My heart is heavy. My thirty one year old son is homeless and has been so for several months now.


New Member
My heart is heavy. My thirty one year old son is homeless and has been so for several months now. You see, he is bipolar and unmedicated. He's pretty much off the deep end right now and no one wants to be around him. He has been kicked out of all the stores in our town, the gym and the library. My husband, my son's stepdad, and I had to get restraining orders against him. This almost killed me. I haven't seen my son for 4 months, however, my daughter does once in awhile and she speaks with him. He is blaming all of his faults and troubles on me; anything negative that has happened to him is my fault. He says I'm an awful mother and he hates me and has threatened to kill me. This is a mother's worst nightmare. I don't know how to let go. I am in mourning for my son. This is affecting every aspect of my life. I am at a loss. My doctor says that I'm moderately depressed and wants to know if I want stronger medicine. No, I want my son and I want him fixed. I don't know what to do. I have cared for him for 31 years. How am I supposed to stop now?


Long road but the path ahead holds hope.

Welcome and you are not alone. There are many supports for you. There is a group called NAMI that is a support group for those who have mentally ill persons in their life.

We all struggle with letting go and loving and feel there must be a balance there somewhere.

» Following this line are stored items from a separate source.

-- ==== Sys2Proof/Laws/Lanes.lean ====
section
/-! SUPPORT. Elements of vectors: what `packLanes`, `lowBits` and `packBytes` hold in each element. -/

namespace Sys2Proof.Machine

theorem lane_eq (v : ZmmVal) (j : Nat) : lane v j = v.extractLsb' (32 * j) 32 := rfl

theorem lane_bit (v : ZmmVal) (j b : Nat) : (lane v j).getLsbD b = (decide (b < 32) && v.getLsbD (32 * j + b)) := by
  simp [lane]

/-- A bit of packed elements: of element `b / 32` where that is below `n`. -/
theorem packLanes_bit (f : Nat → Elem) : ∀ (n : Nat), n ≤ 16 → ∀ b : Nat,
    (packLanes n f).getLsbD b = (decide (b < 32 * n) && (f (b / 32)).getLsbD (b % 32))
  | 0, _, b => by simp [packLanes]
  | n + 1, hn, b => by
    rw [packLanes, BitVec.getLsbD_or, packLanes_bit f n (by omega) b, BitVec.getLsbD_shiftLeft, BitVec.getLsbD_setWidth]
    by_cases h1 : b < 32 * n
    · simp [h1, show b < 32 * (n + 1) by omega]
    · by_cases h2 : b < 32 * (n + 1)
      · have e1 : b / 32 = n := by omega
        have e2 : b - 32 * n = b % 32 := by omega
        have e3 : b < 512 := by omega
        have e4 : b % 32 < 512 := by omega
        simp [h1, h2, e1, e2, e3, e4]
      · have : (f n).getLsbD (b - 32 * n) = false := BitVec.getLsbD_of_ge _ _ (by omega)
        simp [h1, h2, this]

/-- Element `j` of packed elements. -/
theorem lane_packLanes (f : Nat → Elem) {n j : Nat} (hn : n ≤ 16) (hj : j < n) : lane (packLanes n f) j = f j := by
  apply BitVec.eq_of_getLsbD_eq
  intro b hb
  rw [lane_bit, packLanes_bit f n hn]
  have e1 : (32 * j + b) / 32 = j := by omega
  have e2 : (32 * j + b) % 32 = b := by omega
  have e3 : 32 * j + b < 32 * n := by omega
  simp [hb, e1, e2, e3]

/-- No bit of packed elements stands above them. -/
theorem packLanes_above (f : Nat → Elem) {n b : Nat} (hn : n ≤ 16) (hb : 32 * n ≤ b) :
    (packLanes n f).getLsbD b = false := by
  rw [packLanes_bit f n hn]
  simp [show ¬ b < 32 * n by omega]

/-- Packed elements depend on the elements packed only. -/
theorem packLanes_congr {f g : Nat → Elem} {n : Nat} (h : ∀ j, j < n → f j = g j) : packLanes n f = packLanes n g := by
  induction n with
  | zero => rfl
  | succ n ih => rw [packLanes, packLanes, ih fun j hj => h j (by omega), h n (by omega)]

theorem kl_le (vl : VecLen) : kl vl ≤ 16 := by cases vl <;> decide

/-- The low part of a register has the register's elements below VL. -/
theorem lane_lowBits (vl : VecLen) (v : ZmmVal) {j : Nat} (hj : j < kl vl) : lane (lowBits vl v) j = lane v j := by
  apply BitVec.eq_of_getLsbD_eq
  intro b hb
  have := kl_le vl
  have h1 : 32 * j + b < 512 := by omega
  have h2 : 32 * j + b < vlBits vl := by unfold vlBits; omega
  simp [lane_bit, lowBits, h1, h2]

/-- A bit of a little-endian value: of byte `b / 8`. -/
theorem packBytes_bit : ∀ (bs : List Byte), bs.length ≤ 64 → ∀ b : Nat,
    (packBytes bs).getLsbD b = (bs[b / 8]?.getD 0).getLsbD (b % 8)
  | [], _, b => by simp [packBytes]
  | x :: bs, h, b => by
    simp only [List.length_cons] at h
    rw [packBytes, BitVec.getLsbD_or, BitVec.getLsbD_shiftLeft, BitVec.getLsbD_setWidth, packBytes_bit bs (by omega)]
    by_cases h1 : b < 8
    · have e1 : b / 8 = 0 := by omega
      have e2 : b % 8 = b := by omega
      have e3 : b < 512 := by omega
      simp [h1, e1, e2, e3]
    · have e1 : b / 8 = (b - 8) / 8 + 1 := by omega
      have e2 : (b - 8) % 8 = b % 8 := by omega
      have hx : x.getLsbD b = false := BitVec.getLsbD_of_ge _ _ (by omega)
      rw [hx, e1, List.getElem?_cons_succ, e2]
      by_cases h2 : b < 512
      · simp [h1, h2]
      · have : bs[(b - 8) / 8]? = none := List.getElem?_eq_none (by omega)
        simp [h2, this]

/-- A bit of an element in memory. -/
theorem memElem_bit (m : Memory) (a b : Nat) (hb : b < 32) :
    (memElem m a).getLsbD b = ((m.read (a + b / 8)).getD 0).getLsbD (b % 8) := by
  unfold memElem
  simp only [BitVec.getLsbD_append]
  rcases (by omega : b < 8 ∨ (8 ≤ b ∧ b < 16) ∨ (16 ≤ b ∧ b < 24) ∨ (24 ≤ b ∧ b < 32)) with h | h | h | h
  · have e1 : b / 8 = 0 := by omega
    have e2 : b % 8 = b := by omega
    simp [h, e1, e2]
  · have e1 : b / 8 = 1 := by omega
    have e2 : b % 8 = b - 8 := by omega
    simp [show ¬ b < 8 by omega, show b - 8 < 8 by omega, e1, e2]
  · have e1 : b / 8 = 2 := by omega
    have e2 : b % 8 = b - 8 - 8 := by omega
    simp [show ¬ b < 8 by omega, show ¬ b - 8 < 8 by omega, show b - 8 - 8 < 8 by omega, e1, e2]
  · have e1 : b / 8 = 3 := by omega
    have e2 : b % 8 = b - 8 - 8 - 8 := by omega
    simp [show ¬ b < 8 by omega, show ¬ b - 8 < 8 by omega, show ¬ b - 8 - 8 < 8 by omega, e1, e2]

end Sys2Proof.Machine
end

I have yet to find it I am sadly still in a codependent FOG.

This forum has many wise and wonderful people to support you and understand you.

Know you are not alone.


Well-Known Member
I'm so sorry.
Our daughter has this illness as well and there have been many rough years.
Consider weekly counseling if you are not going already. Ask around for someone good. This is a difficult and draining life circumstance and not everyone will totally understand.
Read materials on detachment. Since he is older than 21 it is time to let go, although profoundly difficult. If he was willing to get medical help and/or work with you honestly and appropriately this might be a LITTLE different.
Seeking support from NAMI is an excellent idea.
I also like the group Parents Anonymous. I went to a few mtgs. I would say the most typical "child" of people in my group was ages 20-30, Bipolar and using drugs. Our daughter , thank the one above , wasn't/isn't a drug user, so I didn't stick with that group in my community. Your community group might be slightly different. But I noticed the commraderie was outstanding. One person told me if the group met on Tues and Tues happened to be Christmas, they still met. They met no matter what. He said "these parents are hurting badly." I totally get that.


Well-Known Member
Hopefully he will get into a shelter and take advantage of the mental health resources offered. They can assign a case worker to him who may be able to convince him to take the medications. You could call someone who works at the shelter to see what might happen. Is it the side effects from the medication or does he not realize he has a problem?


Well-Known Member
Shelters dont do mental health. They give a person meals and a bed at night if the person follows their rules, like getting therevon top and not being intoxicated. I volunteered at a shelter. They DID have social workers visit and make job appointments and hand out trainb tickets to the next night's shelter (location rotated each night). Most visitors blew off the jobs) interviews. There were no consistent caseworkers. That requires SSI. Then you can get real services. But not in shelters.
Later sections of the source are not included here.